# Dufour vs Dehler



## turbo87 (Sep 7, 2002)

I am looking at a Dehler 34 and a Dufour 34. Both are brand new with the Dufour not in production yet. Both are pretty similar. With no real information any opinions on either boat maker.


----------



## Guest (Sep 9, 2002)

In general in my experience with both, Dehlers seem to offer much better design and build quality than Dufours. That said the Dufour 34 is a brand new design and perhaps may be an improvement on prior models. 

Jeff


----------



## SailorMitch (Nov 18, 2005)

Both make fine boats with the edge definitely going to Dehler in overall quality.
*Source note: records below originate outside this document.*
/-! ## MODIFIER (Tables 3-5, 4-4, 4-9) -/

def mBoard (c : Cmd) : Bool := bitAt (hMod c) 15
def mSlot (c : Cmd) : Nat := bitsOf (hMod c) 11 4
def mPshift (c : Cmd) : Nat := bitsOf (hMod c) 7 4
def mPadd (c : Cmd) : Bool := bitAt (hMod c) 6
def mPidx (c : Cmd) : Nat := bitsOf (hMod c) 0 6
def mmFmt (c : Cmd) : Nat := bitsOf (hMod c) 0 4
def mmRnd (c : Cmd) : Nat := bitsOf (hMod c) 4 2
def mmSat (c : Cmd) : Bool := bitAt (hMod c) 6
def veOfmt (c : Cmd) : Nat := bitsOf (hMod c) 12 4
def veIfmt (c : Cmd) : Nat := bitsOf (hMod c) 8 4
def veRnd (c : Cmd) : Nat := bitsOf (hMod c) 6 2
def veSat (c : Cmd) : Bool := bitAt (hMod c) 5
def veBcast (c : Cmd) : Bool := bitAt (hMod c) 4
def veVop (c : Cmd) : Nat := bitsOf (hMod c) 0 4

/-! ## Destination block (Table 3-9) -/

def dbNode (b : Nat) : Nat := bitsOf b 0 20
def dbFan (b : Nat) : Bool := bitAt b 20
def dbTree (b : Nat) : Nat := bitsOf b 24 12
def dbCore (b : Nat) : Nat := bitsOf b 40 8
def dbRsv (b : Nat) : Bool :=
  bitsOf b 48 16 != 0 || bitsOf b 36 4 != 0 || bitsOf b 21 3 != 0 ||
  (if dbFan b then dbCore b != 0 || dbNode b != 0 else dbTree b != 0)

/-! ## Operand checks on a command's own bytes (R434 items 1 to 12) -/

/-- Item 1: a reserved bit of the operand area, MODIFIER or ACK. -/
def rsvBit (op : Op) (c : Cmd) : Bool :=
  let z := fun k n => cbytes c k n != 0
  let m := hMod c
  let ack := hAck c != 0
  match op with
  | .nop => ack || m != 0 || z 16 48
  | .ldCopy => ack || (!mBoard c && mSlot c != 0) || (spadDesc c 39).rsv != 0 || z 52 12
  | .stCopy => (!mBoard c && mSlot c != 0) || (spadDesc c 39).rsv != 0 || z 52 12
  | .ldPgather =>
    ack || mBoard c || mSlot c != 0 || (memDesc c 24).s2 != 0 || (memDesc c 24).s3 != 0 || (spadDesc c 39).rsv != 0 ||
    cbits c (8 * 52 + 23) 9 != 0 || cbits c (8 * 56 + 6) 2 != 0 || z 57 1 || z 62 2
  | .sdData => ack || m != 0 || (spadDesc c 24).rsv != 0 || (spadDesc c 37).rsv != 0 || dbRsv (cbytes c 50 8) || z 58 6
  | .sdLatch => ack || m != 0 || dbRsv (cbytes c 16 8) || z 24 40
  | .sdArrive => ack || m != 0 || cbits c (128 + 24) 40 != 0 || cbits c (128 + 14) 2 != 0 || cbits c (128 + 6) 2 != 0 || z 24 40
  | .beatEnd => ack || m != 0 || z 16 48
  | .stepEnd => ack || m != 0 || z 16 48
  | .latchReset => ack || m != 0 || z 22 2 || z 24 40
  | .peepEmit => ack || m != 0 || cbits c (128 + 10) 6 != 0 || z 18 6 || z 40 24
  | .mmWload =>
    ack || bitsOf m 4 12 != 0 || (spadDesc c 24).rsv != 0 ||
    (if isMx (mmFmt c) then (spadDesc c 37).rsv != 0 else z 37 13) ||
    (if isPerTensor (mmFmt c) then z 54 10 else z 50 14)
  | .mmStream =>
    ack || bitsOf m 4 12 != 0 || (spadDesc c 24).rsv != 0 ||
    (if isMx (mmFmt c) then (spadDesc c 37).rsv != 0 else z 37 13) ||
    bitsOf (cbytes c 50 2) 12 4 != 0 || bitsOf (cbytes c 52 2) 13 3 != 0 ||
    (!isPerTensor (mmFmt c) && z 54 4) || z 58 6
  | .mmDrain =>
    ack || bitsOf m 7 9 != 0 || (spadDesc c 24).rsv != 0 ||
    (if isMx (mmFmt c) then (spadDesc c 37).rsv != 0 else z 37 13) ||
    bitsOf (cbytes c 50 2) 12 4 != 0 || (mmRnd c != 2 && z 56 6) || z 62 2
  | .veBinary =>
    ack || (spadDesc c 24).rsv != 0 || (spadDesc c 37).rsv != 0 ||
    (if hFormat c = 3 then (spadDesc c 50).rsv != 0 || z 63 1 else veBcast c || z 54 10)
  | .veUnary =>
    ack || (spadDesc c 24).rsv != 0 || (spadDesc c 37).rsv != 0 || veBcast c || (veRnd c != 2 && z 54 6) || z 60 4
  | .veRreduce => ack || (spadDesc c 24).rsv != 0 || (spadDesc c 37).rsv != 0 || veBcast c || z 50 14
  | .veOreduce =>
    ack || (spadDesc c 24).rsv != 0 || (spadDesc c 37).rsv != 0 || veBcast c || cbits c (8 * 50 + 23) 9 != 0 ||
    cbits c (8 * 57 + 5) 3 != 0 || z 61 3
  | .veCmp =>
    ack || (spadDesc c 24).rsv != 0 || veOfmt c != 0 || veRnd c != 0 || veSat c ||
    (if hFormat c = 2 then (spadDesc c 37).rsv != 0 || cbits c (8 * 50 + 5) 3 != 0 || z 51 13
     else veBcast c || cbits c (8 * 41 + 5) 3 != 0 || z 42 22)
  | .veTopk =>
    ack || (spadDesc c 24).rsv != 0 || (spadDesc c 37).rsv != 0 || veBcast c || veVop c != 0 ||
    bitsOf (cbytes c 50 2) 11 5 != 0 || z 56 8
  | .veTranspose =>
    ack || (spadDesc c 24).rsv != 0 || (spadDesc c 37).rsv != 0 || veBcast c || veVop c != 0 || veRnd c != 0 ||
    veSat c || z 50 14

/-- The operation carries a shape (formats S to SR). -/
def Op.shaped (op : Op) (c : Cmd) : Bool := decide (1 ≤ hFormat c) && decide (hFormat c ≤ 6) && op != .nop

/-- Item 3: element formats. -/
def fmtBad (op : Op) (c : Cmd) : Bool :=
  let i := veIfmt c
  let o := veOfmt c
  match op with
  | .mmWload => !isMatrixIn (mmFmt c)
  | .mmStream => !isMatrixIn (mmFmt c)
  | .mmDrain => !isDrainOut (mmFmt c)
  | .veBinary => !(isVecIn i && isVecOut o)
  | .veUnary => if veVop c = 0 then !((isVecIn i || i == 12) && (isVecOut o || o == 12)) else !(isVecIn i && isVecOut o)
  | .veRreduce => !(isVecIn i && (if veVop c = 4 then o == 12 else isVecOut o))
  | .veOreduce => !(i == 0 && o == 0)
  | .veCmp => !isVecIn i
  | .veTopk => !(decide (i ≤ 2) && o == 0)
  | .veTranspose => !(i == o && (isVecIn i || i == 12))
  | _ => false

/-- Item 4: sub-operation, rounding and scale values. -/
def vopBad (op : Op) (c : Cmd) : Bool :=
  let lim := fun n => decide (n ≤ veVop c) || veRnd c == 3 || (veRnd c == 2 && op != .veUnary)
  match op with
  | .mmWload => isPerTensor (mmFmt c) && !scaleOk (cbytes c 50 4)
  | .mmStream => isPerTensor (mmFmt c) && !scaleOk (cbytes c 54 4)
  | .mmDrain => mmRnd c == 3 || bitsOf (cbytes c 52 4) 23 8 == 255 || bitsOf (cbytes c 52 4) 0 31 == 0
  | .veBinary => lim 6
  | .veUnary => lim 13 || (veRnd c == 2 && veOfmt c == 12)
  | .veRreduce => lim 5
  | .veOreduce => lim 2
  | .veCmp => lim 6
  | .veTopk => lim 1
  | .veTranspose => lim 1
  | _ => false

/-- Item 5: block shapes (R83, R89, Table 4-3). -/
def blockBad (op : Op) (c : Cmd) : Bool :=
  let k := (shapeOf c).d0
  match op with
  | .mmWload => k % 32 != 0 || decide (kMax (mmFmt c) < k)
  | .mmStream => k % 32 != 0 || decide (kMax (mmFmt c) < k)
  | .mmDrain => isMx (mmFmt c) && k % 32 != 0
  | _ => false

/-- The fields of VE_OREDUCE (R106) and VE_TOPK (R108). -/
def orTags (c : Cmd) : Nat := cbits c (8 * 50) 23
def orS (c : Cmd) : Nat := cbytes c 54 3
def orLevel (c : Cmd) : Nat := cbits c (8 * 57) 5
def orIndex (c : Cmd) : Nat := cbytes c 58 3
def tkK (c : Cmd) : Nat := bitsOf (cbytes c 50 2) 0 11

/-- The fields of LD_PGATHER (R110). -/
def pgPt (c : Cmd) : Nat := cbits c (8 * 52) 23
def pgShift (c : Cmd) : Nat := cbits c (8 * 56) 6
def pgTokens (c : Cmd) : Nat := cbytes c 58 4

/-- Item 6: SHAPE_LIMIT. -/
def limitBad (op : Op) (c : Cmd) : Bool :=
  let sh := shapeOf c
  match op with
  | .mmWload => decide (128 < sh.d1) || sh.d2 != 1 || sh.d3 != 1
  | .mmDrain => decide (128 < sh.d0)
  | .veOreduce => sh.d2 != 1 || sh.d3 != 1 || orS c == 0
  | .ldPgather =>
    decide (128 < sh.d1) || sh.d3 != 1 || decide (pgShift c < 12) || decide (30 < pgShift c) ||
    decide (sh.d1 * sh.d2 < pgTokens c)
  | _ => false

def misaligned (n : Nat) (l : List Int) : Bool := l.any (fun x => x % (n : Int) != 0)

/-- Each row of an operand lies inside one 256-byte line (R89). -/
def rowsInLine (d : Desc) (sh : Shape) (len : Nat) : Bool :=
  sh.rows.all (fun r => decide ((d.row d.base r) % 256 + len ≤ 256))

/-- Item 7: ALIGN. -/
def alignBad (op : Op) (c : Cmd) : Bool :=
  let sh := shapeOf c
  let a := spadDesc c 24
  let b := spadDesc c 37
  match op with
  | .ldCopy | .stCopy =>
    let m := memDesc c 24
    let d := spadDesc c 39
    misaligned 64 [sh.d0, d.base, d.s1, d.s2, d.s3, m.s1, m.s2, m.s3] || (!mPadd c && m.base % 64 != 0)
  | .ldPgather =>
    let m := memDesc c 24
    let d := spadDesc c 39
    misaligned 64 [sh.d0, d.base, d.s1, d.s2, d.s3, m.s1] || (!mPadd c && m.base % 64 != 0) || pgPt c % 4 != 0
  | .sdData => misaligned 64 [sh.d0, a.base, a.s1, a.s2, a.s3, b.base, b.s1, b.s2, b.s3]
  | .mmWload | .mmStream =>
    misaligned 16 [a.base, a.s1, a.s2, a.s3] || (isMx (mmFmt c) && misaligned 16 [b.base, b.s1, b.s2, b.s3]) ||
    !rowsInLine a sh (fmtLen (mmFmt c) sh.d0)
  | .mmDrain =>
    misaligned 16 [a.base, a.s1, a.s2, a.s3] || (isMx (mmFmt c) && misaligned 16 [b.base, b.s1, b.s2, b.s3])
  | _ => false

/-- Item 8: SPAD_RANGE. -/
def rangeBad (op : Op) (c : Cmd) : Bool :=
  let sh := shapeOf c
  let a := spadDesc c 24
  let b := spadDesc c 37
  let row1 := { sh with d0 := 1 }
  match op with
  | .ldCopy | .stCopy => spadOut (spadDesc c 39) sh sh.d0
  | .ldPgather =>
    spadOut (spadDesc c 39) sh sh.d0 ||
    (let need := 4 * ((pgTokens c + sh.d1 - 1) / sh.d1); need != 0 && decide (0x5FFFFF < pgPt c + need - 1))
  | .sdData => spadOut a sh sh.d0 || spadOut b sh sh.d0
  | .mmWload | .mmStream | .mmDrain =>
    spadOut a sh (fmtLen (mmFmt c) sh.d0) || (isMx (mmFmt c) && spadOut b sh (sh.d0 / 32))
  | .veBinary =>
    let o := fmtLen (veOfmt c) sh.d0
    let i := fmtLen (veIfmt c) sh.d0
    if hFormat c = 3 then
      spadOut a sh i || (if veBcast c then spadOut b row1 (fmtLen (veIfmt c) 1) else spadOut b sh i) ||
      spadOut (spadDesc c 50) sh o
    else spadOut a sh i || spadOut b sh o
  | .veUnary => spadOut a sh (fmtLen (veIfmt c) sh.d0) || spadOut b sh (fmtLen (veOfmt c) sh.d0)
  | .veRreduce => spadOut a sh (fmtLen (veIfmt c) sh.d0) || spadOut b row1 (fmtLen (veOfmt c) 1)
  | .veOreduce =>
    spadOut a sh (4 * sh.d0) || spadOut b ⟨sh.d0, 1, 1, 1⟩ (4 * sh.d0) || decide (0x5FFFFF < orTags c + 4 * sh.d1 - 1)
  | .veCmp =>
    let i := fmtLen (veIfmt c) sh.d0
    spadOut a sh i ||
    (hFormat c == 2 && (if veBcast c then spadOut b row1 (fmtLen (veIfmt c) 1) else spadOut b sh i))
  | .veTopk => spadOut a sh (fmtLen (veIfmt c) sh.d0) || spadOut b { sh with d0 := tkK c } (8 * tkK c)
  | .veTranspose =>
    spadOut a sh (fmtLen (veIfmt c) sh.d0) || spadOut b ⟨sh.d1, sh.d0, sh.d2, sh.d3⟩ (fmtLen (veIfmt c) sh.d1)
  | _ => false

/-- Accumulator fields of MM_STREAM and MM_DRAIN (Table 4-4). -/
def accRow (c : Cmd) : Nat := bitsOf (cbytes c 50 2) 0 12
def segOf (c : Cmd) : Nat := bitsOf (cbytes c 52 2) 0 12
def contOf (c : Cmd) : Bool := bitAt (cbytes c 52 2) 12

/-- Item 9: ACC_RANGE, then SPAN_LIMIT. -/
def accCheck (op : Op) (c : Cmd) : Nat :=
  let sh := shapeOf c
  let m := sh.d1 * sh.d2 * sh.d3
  match op with
  | .mmStream => if 4096 < accRow c + m then fcACC_RANGE else if 4096 < segOf c + sh.d0 / 32 then fcSPAN_LIMIT else 0
  | .mmDrain => if 4096 < accRow c + m then fcACC_RANGE else 0
  | _ => 0

/-- The ceiling of the binary logarithm of a non-zero number. -/
def clog2 (n : Nat) : Nat := if n ≤ 1 then 0 else log2 (n - 1) + 1

/-- A node of the canonical tree over `S` leaves is empty or above the root (R105, R106). -/
def nodeBad (S l j : Nat) : Bool := decide (S ≤ j * 2 ^ l) || decide (clog2 S < l)

/-- What the checks of item 12 need from the plan and the package. -/
structure CheckEnv where
  nodes : Nat
  trees : List Nat
deriving DecidableEq, Repr

/-- The operand checks on the command's own bytes, in the order of R434: 0, or the first failing code. -/
def operandCheck (env : CheckEnv) (op : Op) (c : Cmd) : Nat :=
  if rsvBit op c then fcRSV_BIT
  else if op.shaped c && ((shapeOf c).d0 == 0 || (shapeOf c).d1 == 0 || (shapeOf c).d2 == 0 || (shapeOf c).d3 == 0) then
    fcSHAPE_ZERO
  else if fmtBad op c then fcFMT_PAIR
  else if vopBad op c then fcVOP
  else if blockBad op c then fcBLOCK_SHAPE
  else if limitBad op c then fcSHAPE_LIMIT
  else if op == .veTopk && (tkK c == 0 || decide (1024 < tkK c) || decide ((shapeOf c).d0 < tkK c)) then fcTOPK_LIMIT
  else if alignBad op c then fcALIGN
  else if rangeBad op c then fcSPAD_RANGE
  else if accCheck op c ≠ 0 then accCheck op c
  else if op == .veOreduce && nodeBad (orS c) (orLevel c) (orIndex c) then fcORED_TAG
  else match op with
  | .sdArrive =>
    let w := cbytes c 16 8
    if !bitAt w 5 && decide (7 < bitsOf w 0 5) then fcCTX_RANGE
    else if bitsOf w 16 8 ≠ 0 ∧ 48 ≤ bitsOf w 8 6 then fcLATCH_RANGE
    else 0
  | .sdData | .sdLatch =>
    let b := if op == .sdData then cbytes c 50 8 else cbytes c 16 8
    if dbFan b then (if env.trees.contains (dbTree b) then 0 else fcTREE_UNSET)
    else if env.nodes ≤ dbNode b then fcNODE_RANGE else 0
  | _ => 0

end Sys2Proof.Machine
end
I''d put Dufour a cut above the Big Three (Hunter, Beneteau, Catalina) in quality and then Dehler a cut above Dufour. Dehler has stressed performance in prior models much more than Dufour. Having said that, I know Dufour is pushing performance in this new line.

I''ve spent considerable time poking through Dehler 36 and 39, and Dufour Classic 36 and 38. Dehler designs are narrower beam (thus less volume below) with deck layouts more attuned to racing. Dufour Classics are aimed more at cruising. I think a choice between the two would depend on your primary use -- cruising or racing. Certainly folks in Europe race Dufours and reportedly do well according to their posts on Sailnet. (Do racers ever say "my boat is a tub and I always come in last?") My first choice would be a Dehler of the two, but also want to see this new line from Dufour.


----------



## doubleplay (Nov 9, 2001)

I was at Dusseldorf Boat Show when Dehler 34 was introduced for the first time.I spent a considerable amount of time looking at this boat.It is a lot more cruising oriented than performance oriented big brothers 36 and 39 altough it has a very similar layout to 36.
It is rated "A" which means unlimited oceans in European standarts.The tankage (water and fuel)is a little bit limited and also storage space is not enough for extended offshore cruising.However if you are looking for a fast and very well built boat for extended coastal sailingand occasional club racing you can not find a better boat for the money.
Dufour has been bought by Grand Soleil(quality Italian yacht maker)and they are re-designing their whole line so the new 34 probably will be a better than avarage boat like their new 40,but Dehler Boats are head and shoulders above Dufour in terms of build and parts quality.If money is no object I would definitely would go for Dehler...
Good Luck


----------